Suspicion of Iranian meddling in Saudi Arabia’s backyard precedes the most recent incidents as well as the protests. Saudi Arabia believes that Iran has long been bent on countering its influence in the Muslim world and has charged that Iran was behind a Shiite revolt in northern Yemen that ended last year. Saudi Arabia also blames Iran for Shiite demonstrations earlier this year in its oil-rich Eastern Province, a stone’s throw away from Bahrain.

The saber rattling suits Iran’s purpose. It allows the Iranian republic to project itself as a revolutionary protector of Shiite Muslim rights across the region. But as with its support for the protests, Iran runs the risk that its policy could backfire if the escalating cold war becomes truly hot and erupts into open hostilities.

Such hostilities could call its bluff and reveal its de facto military weakness as a result of international sanctions.

Iran compensates for its weakness by supporting some of the world’s most lethal guerrilla groups such as Lebanon’s Hezbollah and Palestine’s Hamas. Syria plays a key logistical and political role in the Islamic republic’s relationships with the two groups. So far, Iran, confident that Syrian President Bashar al-Assad will be able to quell the protests against his regime, has opted to use rhetoric and aid rather than non-conventional warfare to aid its Syrian ally as well as needle its Gulf rivals.

Iranian allegations that the United States was behind the Syrian protests were boosted this week by the disclosure in The Washington Post of US diplomatic cables leaked to Wikileaks that revealed US State Department funding of Syrian opposition group.

The report also lends credence to Mr. Assad’s assertion that foreign saboteurs were instigating the protests against his regime. US support focused on a Syrian exile-based satellite television station as well as similar democracy-related projects. “America and its allies are trying to create an Iranian-Arab tension, they seek to sow discord among Shiites and Sunnis... but their plan will fail,” Iranian President Mahmoud Ahmadinejad charged earlier this week.

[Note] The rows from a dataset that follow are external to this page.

/-- Every stream of a block goes on. -/
def Block.resume (b : Block) : Block := { b with streams := b.streams.map (fun x => (x.1, { x.2 with paused := none })) }
/-- Every command of a floe that stands at an absent frame goes on. -/
def Floe.resume (fl : Floe) : Floe := { fl with cmds := fl.cmds.map (fun c => { c with pausedAt := none }) }
/-- The run and the staged units of certain blocks go on. -/
def Core.resume (mine : Nat → Bool) (k : Core) : Core :=
  { k with run := k.run.map (fun r => if mine r.blk then { r with paused := false } else r)
           staging := k.staging.map (fun u => if mine u.job.blk then { u with paused := false } else u) }
/-- What cause 0x01 holds in certain blocks translates again (R203): engines and sequencer, then floes. -/
def State.resolve (s : State) (mine : Nat → Bool) : State :=
  let s1 := { s with blocks := s.blocks.map (fun (e : Nat × Block) => if mine e.1 then (e.1, e.2.resume) else e),
                     cores := s.cores.map (fun (e : Nat × Core) => (e.1, e.2.resume mine)),
                     floes := s.floes.map (fun (e : Nat × Floe) => if mine (blockOf e.1) then (e.1, e.2.resume) else e) }
  (s1.floes.keys.filter (fun f => mine (blockOf f))).foldl (fun s f => s.resumeParked f true) s1
/-- FAULT_RESOLVE (R203). -/
def execFaultResolve (c : Caller) (s : State) : Host.Outcome State Fault Refusal :=
  .next (s.serve c (isService 2) true (fun q s => .reply 0 0 (s.resolve (fun b => s.asidOf b = q.asid))))

/-! ## Services 5 to 10 (R207, R251, R304, R310, R315) -/

/-- `n` bytes at a VA as the host die or a drive reads them. -/
def State.hostLoad (s : State) (asid va n : Nat) : Got (List PByte) :=
  (chunksOf va n).foldl (fun (acc : Got (List PByte)) c =>
    match acc with
    | .cause e v => .cause e v
    | .ok bs s =>
      match s.unitPlace asid .load c.1 with
      | .cause e => .cause e c.1
      | .ok (.phys pa key _) => if s.firnHolds (.phys pa key false) then .cause 0x05 c.1 else .ok (bs ++ s.physBytes pa c.2 key) s
      | .ok (.cell pa _) => .ok (bs ++ s.physBytes pa c.2 (s.memKey (pa / 128) 0)) s
      | .ok (.peer _ _) =>
        match s.peerBytes c.1 c.2 with
        | .ok ps s1 => .ok (bs ++ ps.take c.2) s1
        | .cause e v => .cause e v
      | .ok _ => .cause 0x02 c.1) (.ok [] s)

/-- OPEN_LOG (R207). -/
def execOpenLog (c : Caller) (s : State) : Host.Outcome State Fault Refusal :=
  .next (s.serve c (isService 5) false (fun q s =>
    let r := s.openLogAt q.asid (q.arg 0) (q.arg 1)
    .reply r.1 (BitVec.ofNat 64 r.2.1) r.2.2))
/-- CLOSE_LOG (R304). -/
def execCloseLog (c : Caller) (s : State) : Host.Outcome State Fault Refusal :=
  .next (s.serve c (isService 6) false (fun q s =>
    let r := s.closeLogAt q.asid (q.arg 0)
    .reply r.1 0 r.2))
/-- Service 7 for one address space: an append with tag 0 and launch 0 that commits at acceptance (R211, R304). -/
def State.hostAppend (s : State) (asid k va n : Nat) : Served :=
  match s.logs.get? k with
  | none => .reply 1 0 s
  | some g =>
    if g.asid ≠ asid || n < 16 || 262144 < n || n % 16 ≠ 0 then .reply 1 0 s
    else if g.stager.isSome then .wait s
    else if g.len < g.nextOff + 32 + n || !(s.spareLeft (g.pa + g.nextOff) (32 + n)) || (s.apndCause asid va n).isSome then .reply 1 0 s
    else match s.hostLoad asid va n with
      | .cause _ _ => .reply 1 0 s
      | .ok bs s1 =>
        let r := s1.putRecord k asid 0 0 true none bs
        .reply 0 (BitVec.ofNat 64 r.1) r.2
/-- HOST_APPEND (R304). -/
def execHostAppend (c : Caller) (s : State) : Host.Outcome State Fault Refusal :=
  .next (s.serve c (isService 7) false (fun q s => s.hostAppend q.asid (q.arg 0) (q.arg 1) (q.arg 2)))

/-- Expert controls are accepted (R313). -/
def State.expert (s : State) : Bool := bitN s.boot 1
/-- A drift control word that R251 accepts. -/
def driftOk (w : Nat) : Bool := w < 2 ^ 12 && w % 4 ≠ 3
/-- DRIFT_CONTROL (R251, R315). -/
def execDriftControl (c : Caller) (s : State) : Host.Outcome State Fault Refusal :=
  .next (s.serve c (isService 8) true (fun q s =>
    if !s.expert then .reply 3 0 s
    else if !(driftOk (q.arg 0)) then .reply 1 0 s
    else .reply 0 0 { s with drift := BitVec.ofNat 32 (q.arg 0) }))

/-- OPEN_MAILBOX_WINDOW: a window of 64 bytes at a mailbox (R310). -/
def execOpenMailboxWindow (c : Caller) (s : State) : Host.Outcome State Fault Refusal :=
  .next (s.serve c (isService 9) false (fun q s =>
    if 4095 < q.arg 0 || q.arg 1 % 64 ≠ 0 || 1 < q.arg 2 || (s.windows.get? (q.arg 0)).isSome ||
        (s.storeCause q.asid (q.arg 1) 64).isSome then .reply 1 0 s
    else .reply 0 0 { s with windows := s.windows.put (q.arg 0) ⟨q.asid, q.arg 1, 64, q.arg 2 = 1, true, 0, 0, 0, 0, [], false, 0⟩ }))
/-- CLOSE_WINDOW (R304). -/
def execCloseWindow (c : Caller) (s : State) : Host.Outcome State Fault Refusal :=
  .next (s.serve c (isService 10) false (fun q s =>
    match s.windows.get? (q.arg 0) with
    | none => .reply 1 0 s
    | some w => if w.asid = q.asid then .reply 0 0 { s with windows := s.windows.del (q.arg 0) } else .reply 1 0 s))

/-! ## Services 12 to 17 (R298, R299, R304, R312, R315) -/

/-- What a submission to a queue comes to (R299): a sequence number, or a retry with its code. -/
inductive Submitted where
  | seq (n : BitVec 48) (s : State)
  | retry (code : Nat)

/-- Append a descriptor to a submission queue (R299). -/
def State.submit (s : State) (q : Nat) (d : BitVec 1024) : Submitted :=
  let x := s.subq.getD q SubQueue.reset
  if x.asid.isNone then .retry 3
  else if x.suspended then .retry 2
  else if x.depth ≤ x.items.length then .retry 1
  else .seq (x.seq + 1) { s with subq := s.subq.put q { x with seq := x.seq + 1, items := x.items ++ [d] } }
/-- SUBMIT_LAUNCH; a `SYSC` or `ecall` caller reaches only queues and descriptors of its own address space (R304, log entry 61). -/
def execSubmitLaunch (c : Caller) (s : State) : Host.Outcome State Fault Refusal :=
  .next (s.serve c (isService 12) false (fun q s =>
    if 1023 < q.arg 1 || q.arg 0 % 128 ≠ 0 then .reply 1 0 s
    else match s.hostLoad q.asid (q.arg 0) 128 with
      | .cause _ _ => .reply 1 0 s
      | .ok bs s1 =>
        let d := BitVec.ofNat 1024 (pbNat bs)
        if c ≠ .mgmt && (descAsid d ≠ q.asid || (s1.subq.getD (q.arg 1) SubQueue.reset).asid ≠ some q.asid) then .reply 1 0 s1
        else match s1.submit (q.arg 1) d with
        | .seq n s2 => .reply 0 (n.setWidth 64) s2
        | .retry code => .reply (if code = 3 then 1 else 4) 0 s1))

/-- Suspend or resume the queues of an address space (R299). -/
def State.suspend (s : State) (asid : Nat) (on : Bool) : State :=
  { s with subq := s.subq.map (fun e => if e.2.asid = some asid then (e.1, { e.2 with suspended := on }) else e) }
/-- A launch is killed, whatever it was doing (R304). -/
def State.killLaunch (s : State) (l status cause : Nat) : State :=
  s.updLaunch l (fun x => if x.phase = .halting then x
    else { x with phase := .halting, status := status, cause := BitVec.ofNat 8 cause, causeBlk := none })
/-- ASID_TEARDOWN: mailboxes are unbound and launches killed; once these have ended, logs and windows close (R304). -/
def State.teardown (s : State) (asid : Nat) : Served :=
  let ls := (s.launches.filter (fun e => descAsid e.2.desc = asid)).map (fun e => e.1)
  let s1 := { s.suspend asid true with bindings := s.bindings.filter (fun b => b.asid ≠ asid) }
  if ls.isEmpty then
    .reply 0 0 { s1.suspend asid false with logs := s1.logs.filter (fun e => e.2.asid ≠ asid),
                                            windows := s1.windows.filter (fun e => e.2.asid ≠ asid) }
  else .wait (ls.foldl (fun s l => s.killLaunch l 3 0x10) s1)
/-- ASID_TEARDOWN (R304). -/
def execAsidTeardown (c : Caller) (s : State) : Host.Outcome State Fault Refusal :=
  .next (s.serve c (isService 13) true (fun q s => s.teardown q.asid))

/-- BIND_QUEUE (R298, R304): the page must be that of the queue's group, by its number (log entry 61). -/
def execBindQueue (c : Caller) (s : State) : Host.Outcome State Fault Refusal :=
  .next (s.serve c (isService 14) true (fun q s =>
    if 1023 < q.arg 0 || q.arg 1 ≠ q.arg 0 / 32 + 1 || q.arg 2 < 16 || 4096 < q.arg 2 then .reply 1 0 s
    else
      let x := s.subq.getD (q.arg 0) SubQueue.reset
      let y : SubQueue := { x with asid := some q.asid, page := q.arg 1, depth := q.arg 2, seq := 0, suspended := false }
      .reply 0 0 { s with subq := s.subq.put (q.arg 0) y }))

/-- Service 15 on one control (R304, R315): `set` answers none for a value outside its range. -/
def State.expertControl (s : State) (q : Call) (set basic : State → Option State) : Served :=
  if !s.expert then .reply 3 0 s
  else match (if q.arg 1 = 2 ^ 64 - 1 then basic s else set s) with
    | some s1 => .reply 0 0 s1
    | none => .reply 1 0 s
/-- EXPERT_POWER_CAP: control 0 (R316); a control above 3 has status 1. -/
def execExpertPowerCap (c : Caller) (s : State) : Host.Outcome State Fault Refusal :=
  .next (s.serve c (fun q => q.num = 15 && (q.arg 0 = 0 || 3 < q.arg 0)) true (fun q s =>
    s.expertControl q (fun s =>
      if q.arg 0 = 0 && 2000 ≤ q.arg 1 && q.arg 1 ≤ 3800 && q.arg 1 % 50 = 0 && q.arg 2 = 0 then some { s with powerCap := q.arg 1 }
      else none) (fun s => if q.arg 0 = 0 then some { s with powerCap := 3800 } else none)))
/-- EXPERT_REPLANNING_PERIOD: control 1 (R293). -/
def execExpertReplanningPeriod (c : Caller) (s : State) : Host.Outcome State Fault Refusal :=
  .next (s.serve c (fun q => q.num = 15 && q.arg 0 = 1) true (fun q s =>
    s.expertControl q (fun s =>
      if 24 ≤ q.arg 1 && q.arg 1 ≤ 2016 && q.arg 2 = 0 then some { s with replanH := q.arg 1 } else none)
      (fun s => some { s with replanH := 168 })))
/-- EXPERT_ESCALATION_THRESHOLD: control 2 (R291). -/
def execExpertEscalationThreshold (c : Caller) (s : State) : Host.Outcome State Fault Refusal :=
  .next (s.serve c (fun q => q.num = 15 && q.arg 0 = 2) true (fun q s =>
    s.expertControl q (fun s =>
      if q.arg 1 ≤ 3 && 1 ≤ q.arg 2 && q.arg 2 ≤ 4 then some { s with factors := s.factors.put (q.arg 1) (q.arg 2) } else none)
      (fun s => some { s with factors := [] })))
/-- EXPERT_ISLAND_OPERATING_POINT: control 3 (R292 to R294); the re-planning of the island stops, one that waits for its cores too. -/
def execExpertIslandOperatingPoint (c : Caller) (s : State) : Host.Outcome State Fault Refusal :=
  .next (s.serve c (fun q => q.num = 15 && q.arg 0 = 3) true (fun q s =>
    s.expertControl q (fun s =>
      let off : Int := (q.args.getD 2 0).toInt
      if q.arg 1 ≤ 31 && -25 ≤ off && off ≤ 50 then
        some { s with islands := s.islands.put (q.arg 1) { s.islands.getD (q.arg 1) Island.reset with fixed := some off, offset := off },
                      replans := s.replans.filter (fun x => x ≠ q.arg 1) }
      else none)
      (fun s => some { s with islands := s.islands.map (fun e =>
        if e.2.fixed.isSome then (e.1, { e.2 with fixed := none, offset := 0 }) else e) })))

/-- Port, drive and queue pair of services 16 and 17, where they are in range (R304). -/
def nvmeArgs (q : Call) : Option (Nat × Nat × Nat) :=
  if fieldN (q.args.getD 0 0) 0 8 ≤ 1 && q.arg 0 < 2 ^ 24 && 1 ≤ q.arg 1 && q.arg 1 ≤ 65535 then
    some (fieldN (q.args.getD 0 0) 0 8, fieldN (q.args.getD 0 0) 8 16, q.arg 1)
  else none
/-- The bindings other than that of a queue pair. -/
def State.nvmeOthers (s : State) (x : Nat × Nat × Nat) : List NvmeBind :=
  s.nvme.filter (fun b => !(b.port = x.1 && b.drive = x.2.1 && b.qp = x.2.2))
/-- BIND_NVME_QUEUE_PAIR (R304, R312). -/
def execBindNvmeQueuePair (c : Caller) (s : State) : Host.Outcome State Fault Refusal :=
  .next (s.serve c (isService 16) true (fun q s =>
    match nvmeArgs q with
    | none => .reply 1 0 s
    | some x => .reply 0 0 { s with nvme := s.nvmeOthers x ++ [⟨x.1, x.2.1, x.2.2, q.asid⟩] }))
/-- UNBIND_NVME_QUEUE_PAIR (R304, R312). -/
def execUnbindNvmeQueuePair (c : Caller) (s : State) : Host.Outcome State Fault Refusal :=
  .next (s.serve c (isService 17) true (fun q s =>
    match nvmeArgs q with
    | none => .reply 1 0 s
    | some x => .reply 0 0 { s with nvme := s.nvmeOthers x }))

end Sys2Proof.Machine
end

Iran is walking a thin line in its support for the Arab protests and its concern about the stability of the Assad regime. The question is how far Iran may go in helping it counter the protests. Increased hostility along the Lebanese border that separates Hezbollah from Israel would be one way for Syria and Iran to attempt to distract attention from the protests and focus national passions on an external enemy. To be sure, Hezbollah is a force in its own right rather than a Syrian or Iranian puppet. Yet, it too has much to lose from a demise of the Assad regime.

In a further boost to Iran and a sign of the Middle East’s changing political geography, Egypt moved this week to improve its long tense relations with the Islamic republic. There were reports Tuesday that the Islamic republic had appointed its first ambassador to Egypt since Tehran and Cairo severed ties after Egypt recognized the State of Israel in 1980. At the same time, the Egyptian foreign ministry said that Foreign Minister Nabil Elaraby might visit the Hamas-controlled Gaza Strip in a gesture that would signal a more pro-Palestinian foreign policy and closer ties to a group supported by Iran.

The Egyptian diplomatic moves are likely to set off alarm bells in Washington, Riyadh and Tel Aviv, but may be designed to reposition Egypt as a leader of the Arab world rather than radically alter the country’s past pro-Western foreign policy. If anything, they could contribute to preventing an already volatile period in Middle Eastern history from deteriorating into further open warfare. Israel and Hamas agreed last week to halt tit-for-tat attacks across the Israeli-Gaza border.

By engaging Iran, Egypt may be able to make headway in stalled efforts to negotiate an agreement between Hamas and the Western-backed Palestinian Authority headed by President Mahmoud Abbas. Such an agreement could help facilitate an easing of the Israeli blockade of Gaza and a possible revival of Israeli-Palestinian peace talks.